Enhancing the proton conduction in α-zirconium phosphate nanoplates by amine intercalation

Abstract

Amine intercalation is an efficient way to fine tune and enhance the properties of layered α-zirconium phosphate (α-ZrP), however, its impact on the proton conduction properties of α-ZrP has been rarely explored. In this contribution, a long-chain alkylamine, dodecylamine (DDA), was successfully intercalated into α-ZrP nanoplates. The intercalation was seen to exert both positive and negative impacts on the proton-transport capabilities of α-ZrP. When the intercalant concentration was low, the hydrophobic long-chain alkyl groups of anchored DDA molecules hindered the diffusion of water, causing suppressed proton conduction. With a high DDA concentration, enhanced proton conduction was observed in the intercalated α-ZrP, due to the existence of expanded interlayer spacing and free DDA, which facilitated the diffusion and accommodation of water molecules, leading to an increase in carrier concentration and the formation of hydrogen-bonding networks.
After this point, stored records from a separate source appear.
@[simp] theorem State.testStart_resetnConfig (n : Nat) : (State.testStart n s).resetnConfig = s.resetnConfig := by
  induction n generalizing s with
  | zero => rfl
  | succ n ih =>
    unfold testStart
    cases s.drain.activity with
    | writing _ | held => rfl
    | idle | waitLog =>
      cases s.queue with
      | nil => rfl
      | cons r rest =>
        have hnext : (testStart n (s.reserveHead r).completeBatch).resetnConfig = s.resetnConfig := by simp [ih]
        have hbegin : (s.reserveHead r).beginLine.resetnConfig = s.resetnConfig := by simp
        exact s.ite_resetnConfig (s.ite_resetnConfig s.waitForLog_resetnConfig (s.ite_resetnConfig hnext hbegin)) rfl

@[simp] theorem State.startBatches_resetnConfig : s.startBatches.resetnConfig = s.resetnConfig := s.testStart_resetnConfig _

@[simp] theorem State.proceed_resetnConfig : s.proceed.resetnConfig = s.resetnConfig := by
  unfold proceed
  cases s.drain.activity with
  | held => exact s.beginLine_resetnConfig
  | writing _ => rfl
  | idle | waitLog => exact s.startBatches_resetnConfig

@[simp] theorem State.expireStarvation_resetnConfig : s.expireStarvation.resetnConfig = s.resetnConfig :=
  s.ite_resetnConfig (by simp) (by simp)

@[simp] theorem State.endForced_resetnConfig : s.endForced.resetnConfig = s.resetnConfig := by
  unfold endForced
  cases s.drain.activity with
  | writing l => exact s.ite_resetnConfig (by simp) rfl
  | idle | waitLog | held => rfl

@[simp] theorem State.applyForce_resetnConfig : s.applyForce.resetnConfig = s.resetnConfig :=
  s.ite_resetnConfig s.endForced_resetnConfig rfl

@[simp] theorem State.applyStarvationLimit_resetnConfig (old : BitVec 16) :
    (s.applyStarvationLimit old).resetnConfig = s.resetnConfig :=
  s.ite_resetnConfig rfl (s.ite_resetnConfig s.expireStarvation_resetnConfig rfl)

@[simp] theorem State.applyStallLimit_resetnConfig (old : BitVec 16) : (s.applyStallLimit old).resetnConfig = s.resetnConfig := by
  unfold applyStallLimit
  cases s.hpi.held with
  | none => rfl
  | some h => exact s.ite_resetnConfig s.expireStall_resetnConfig rfl

/-- R163: the record is replaced whole, whatever its effects. -/
theorem State.applyConfig_resetnConfig (c : ConfigRecord) : (s.applyConfig c).resetnConfig = (s.resetn, c) := by
  simp only [applyConfig, arbitrate_resetnConfig, applyStallLimit_resetnConfig, applyStarvationLimit_resetnConfig,
    applyForce_resetnConfig]
  rfl

@[simp] theorem State.applyConfig_config (c : ConfigRecord) : (s.applyConfig c).config = c :=
  congrArg Prod.snd (s.applyConfig_resetnConfig c)

@[simp] theorem State.applyConfig_resetn (c : ConfigRecord) : (s.applyConfig c).resetn = s.resetn :=
  congrArg Prod.fst (s.applyConfig_resetnConfig c)

/-- R163: an accepted CONFIG_SET leaves the link to the command path. -/
@[simp] theorem State.applyConfig_slc (c : ConfigRecord) : (s.applyConfig c).slc = s.slc :=
  (s.aside_frame (f := fun t => t.applyConfig c) fun x p => s.applyConfig_aside x p c).1

end

end Sys2Proof.Machine
end

section
/-! The setup command set: requests of unknown kinds, IDENT, and the configuration record as CONFIG_SET checks and writes it and
CONFIG_GET returns it. -/

namespace Sys2Proof.Machine

/-! ## Kinds that Table 8-1 does not list (R154) -/

/-- R154: the kinds that the command path knows are those of Table 8-1. -/
theorem kindOfCode_eq_none_iff (kind : Byte) : kindOfCode kind = none ↔ kind ∉ catalogue := by
  have hcatalogue : catalogue = allKinds.map Kind.code := rfl
  rw [kindOfCode, List.find?_eq_none, hcatalogue, List.mem_map, not_exists]
  simp only [decide_eq_true_eq, not_and]
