-- ==== Sys2Proof/Syntax.lean ====
section
/-! DEFINITION. The abstract syntax: operand forms, and `Instr`, one constructor for each row of the
opcode table (R75 to R93 for the three encoded streams; the device's own steps and host requests after them). -/
namespace Sys2Proof

/-- Signed scalar comparison conditions (R76), and the integer lane conditions (R87). -/
inductive Cond where
  | eq | ne | lt | le | gt | ge
deriving DecidableEq, Repr

/-- Unsigned scalar comparison conditions (R76). -/
inductive UCond where
  | lt | le | gt | ge
deriving DecidableEq, Repr

/-- Floating comparison conditions (R88). -/
inductive FCond where
  | eq | ne | lt | le | gt | ge | un | or
deriving DecidableEq, Repr

/-- The integer type codes 0 to 7 (R86). -/
inductive IntTy where
  | s32 | z32 | s16 | z16 | s8 | z8 | s64 | z64
deriving DecidableEq, Repr

/-- Rounding modes (R88, R136). -/
inductive Rnd where
  | rne | rz | rp | rm
deriving DecidableEq, Repr

/-- The element types `0x01` to `0x0E` that `CVT` and layouts name (R27). -/
inductive ElemTy where
  | s8 | z8 | s16 | z16 | s32 | z32 | s64 | z64 | f32 | bf16 | f16 | e4m3 | e5m2 | e2m1
deriving DecidableEq, Repr

/-- The address space of a memory instruction (R89). -/
inductive Space where
  | glob | sp | cw
deriving DecidableEq, Repr

/-- Ordering of a memory access (R89). -/
inductive Ord4 where
  | plain | acq | rel | ar
deriving DecidableEq, Repr

/-- Scope of an ordered access, fence or cache operation (R89). -/
inductive Scope where
  | grp | team | clu | dev | sys
deriving DecidableEq, Repr

/-- Atomicity flag (R89). -/
inductive Atomicity where
  | four | w8 | w16
deriving DecidableEq, Repr

/-- Type field of an atomic: an integer type or `.f32` (R89). -/
inductive AtomTy where
  | int (t : IntTy)
  | f32
deriving DecidableEq, Repr

/-- Atomic operations (R89). -/
inductive AtomOp where
  | add | min | max | and | or | xor | exch | cas
deriving DecidableEq, Repr

/-- `SHFL` modes (R177). -/
inductive ShflMode where
  | idx | up | down | xor
deriving DecidableEq, Repr

/-- `GRED` operations (R180). -/
inductive GredOp where
  | add | min | max | and | or | xor
deriving DecidableEq, Repr

/-- Operand formats of the matrix engine (R91). -/
inductive MmaFmt where
  | e4m3 | e5m2 | e2m1 | bf16 | f16 | s8
deriving DecidableEq, Repr

/-- Paths of `WAITK` and the in-flight counters (R78, R111). -/
inductive KPath where
  | l1 | st | col | spad | flash | acc
deriving DecidableEq, Repr

/-- The operation of `XRED` (R91). -/
inductive XOp where
  | max | sum | pair
deriving DecidableEq, Repr

/-- Special registers that `SRD` reads, the cycle counter apart (R95). -/
inductive SpecialReg where
  | encrev | coreid | gpos | clusterid | ejth | rjto | deadlanes | deadm0 | deadm1 | deadm2
  | role | gang | sigval | fpflags | fpmode | tcause | tval0 | tval1 | tspc | tlpc
deriving DecidableEq, Repr

/-- The trap registers that `SWR` writes (R95). -/
inductive TrapReg where
  | tcause | tval0 | tval1 | tspc | tlpc
deriving DecidableEq, Repr

/-- The fields every lane word carries beside its operands (R80, R81, R83). -/
structure LaneHdr where
  /-- predicate select -/
  pred : PReg
  /-- predicate negate -/
  neg : Bool
  /-- minimum distance -/
  dist : BitVec 3
  /-- wait mask, bit `n` for `f n` -/
  wait : BitVec 12
  /-- completion flag, `0xF` for none -/
  setf : BitVec 4
deriving DecidableEq, Repr

/-- The `b` operand of a lane instruction: a vector register or imm17 (R84). -/
inductive VSrc where
  | reg (v : VReg)
  | imm (i : BitVec 17)
deriving DecidableEq, Repr

/-- Base of a memory address: a scalar pair or a vector pair (R89). -/
inductive MBase where
  | scal (s : SReg)
  | vec (v : VReg)
deriving DecidableEq, Repr

/-- Index of a memory address with its scale code (R89, R82 kind X). -/
inductive MIdx where
  | none
  | lane (scale : BitVec 3)
  | reg (v : VReg) (scale : BitVec 3)
deriving DecidableEq, Repr

/-- Destination field of a gang instruction: drain enable, program slot and tile (R91). -/
structure TileDrain where
  drain : Bool
  slot : BitVec 4
  tile : Tile
deriving DecidableEq, Repr

/-- The `b` operand of a drain operation: an element register or an FP32 word (R265). -/
inductive DSrc where
  | reg (e : EReg)
  | imm (w : Word)
deriving DecidableEq, Repr

/-- Types of `DROW`, `DCOL` and `DLD` (R266). -/
inductive DMemTy where
  | f32 | bf16 | f16
deriving DecidableEq, Repr

/-- Forms of `DAMAX` (R266). -/
inductive DMaxTy where
  | e4m3 | e2m1 | f32
deriving DecidableEq, Repr

/-- Conversion targets of `DCVT` (R266). -/
inductive DCvtTy where
  | s8 | s32 | bf16 | f16 | e4m3 | e5m2 | e2m1
deriving DecidableEq, Repr

/-- Store types of `DST` (R266). -/
inductive DStTy where
  | s8 | s32 | f32 | bf16 | f16 | e4m3 | e5m2 | e2m1
deriving DecidableEq, Repr

/-- Conditions of `DSEL` (R266). -/
inductive DSelCond where
  | gt | ge | ne | un
deriving DecidableEq, Repr

/-- The operations of a hart's atomics (R387: the profile RVA23). -/
inductive HartAmo where
  | swap | add | and | or | xor | min | max | minu | maxu
deriving DecidableEq, Repr
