/-- Taking a trap or fault on a path (R123, R333, R336, R339): a Garnet context recalls its lane and the new path
takes it; class 0 enters the handler, becomes fatal without one, and is a double trap inside one; class 1 and 3
suspend; class 2 ends the team. -/
def takeTrap (s : State) (gid : Nat) (g : Group) (p : Path) (t : TrapInfo) : State :=
  if g.garnet.isSome then
    (if recallFree s g then recallCtx (setGroup s gid (putPath g p)) gid else setGroup s gid (putPath g p))
  else if t.cls = 2 then fatal (setGroup s gid (putPath g p)) gid g t
  else if t.cls = 1 ∨ t.cls = 3 then suspendOn s gid (putPath g p) t
  else match g.handler with
    | some _ =>
      fatal (setGroup s gid (putPath g p)) gid g
        { t with code := 0x4B, val0 := causeWord 0 t.src t.code, val1 := g.tcause, addr := 0, aux := 0, lane := 0xFFFF }
    | none =>
      match (kernOf s g).trapOff with
      | some off => setGroup s gid (enterHandler s.clock g p t off)
      | none => fatal (setGroup s gid (putPath g p)) gid g t

/-- Take a trap on the path being executed. -/
def trapHere (s : State) (g : Group) (p : Path) (t : TrapInfo) : Out := .next (takeTrap s s.cur g p t)

/-- Rejoin timers go on where they paused (R127). -/
def resumeTimers (g : Group) (now : Nat) : Group :=
  { g with pausedAt := 0, slots := g.slots.map (fun (x : RjSlot) =>
      if x.timer = 0 then x else { x with timer := x.timer + (now - g.pausedAt) }) }
/-- The timer of a slot whose trap was taken stands at zero until the path waits again (R127, R344). -/
def restartTimer (g : Group) (t : Nat) : Group := setSlot g t { slotAt g t with timer := 0 }

/-- A group leaves its handler, by `ERET` or by the `EXIT` of the trapping path (R338, R344, R347): the trap registers read as
zero, rejoin timers go on, and storage timeouts that had expired start afresh. -/
def endHandler (g : Group) (now : Nat) : Group :=
  { resumeTimers g now with
    handler := none, tcause := 0, tval0 := 0, tval1 := 0, tspc := 0, tlpc := 0,
    reqs := g.reqs.map (fun (r : Req) => if r.late then { r with late := false, stallAt := now + 1 } else r) }

/-- The first trap that is due on a group outside a handler is taken, the lowest split-table entry first (R339, R357). -/
def takeDue (s : State) (gid : Nat) : State :=
  match tabFind s.groups gid with
  | none => s
  | some g =>
    match g.due with
    | [] => s
    | d :: rest =>
      if g.handler.isSome || outOf s g || !(g.susp = .run || g.susp = .walk) then s
      else
        let g := { g with due := rest }
        match findPath g d.path with
        | some q => takeTrap s gid g q d.info
        | none => setGroup s gid g
/-- Returning from the handler (R347): the path issues again 8 clocks later, counters from the trap registers, the saved queue back, the
handler's own stacked entries dropped, the trap registers zero, and storage timeouts that had expired started afresh (R344). -/
def leaveHandler (s : State) (gid : Nat) (g : Group) (p : Path) (h : HandlerCtx) : State :=
  let p := { p with spc := g.tspc, lpc := g.tlpc, queue := h.queue, running := h.running,
                    stack := p.stack.drop (p.stack.length - h.depth), hold := if h.ljmp then .ljmp else .free,
                    wake := s.clock + 8 }
  let g := endHandler (putPath g p) s.clock
  setGroup s gid (if h.slot < 4 then restartTimer g h.slot else g)

/-- A trap becomes due on a waiting path (R339); on the handler's own path it is a double trap (R336). -/
def queueTrap (s : State) (gid : Nat) (g : Group) (p : Path) (t : TrapInfo) : State :=
  if (g.handler.map (fun h => h.path)) = some p.id then takeTrap s gid g p t
  else setGroup s gid (putDue g { path := p.id, info := t })
/-- A trap that becomes due on a waiting path (R339): a double trap on the handler's own path (R336); else it is taken at once, or kept
in order of split-table entry behind a handler, a suspension or a pre-emption (R351, R357). -/
def dueTrap (s : State) (gid : Nat) (g : Group) (p : Path) (t : TrapInfo) : State := takeDue (queueTrap s gid g p t) gid

end Sys2Proof.Machine
end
The optimized DDA-intercalated α-ZrP (α-ZrP-DDA (1:4)) showed a proton conductivity of 1.11×10-4 S cm-1 at 303 K and 98% relative humidity (RH), which was one order of magnitude higher than that of α-ZrP. Moreover, a humidity sensor based on α-ZrP-DDA (1:4) was fabricated, which could distinguish deep, normal and fast breathing, indicating its potential for practical monitoring of human breath. Our work demonstrates that amine intercalation is an efficient strategy for modulating proton-transport behavior in α-ZrP, thereby broadening its potential applications.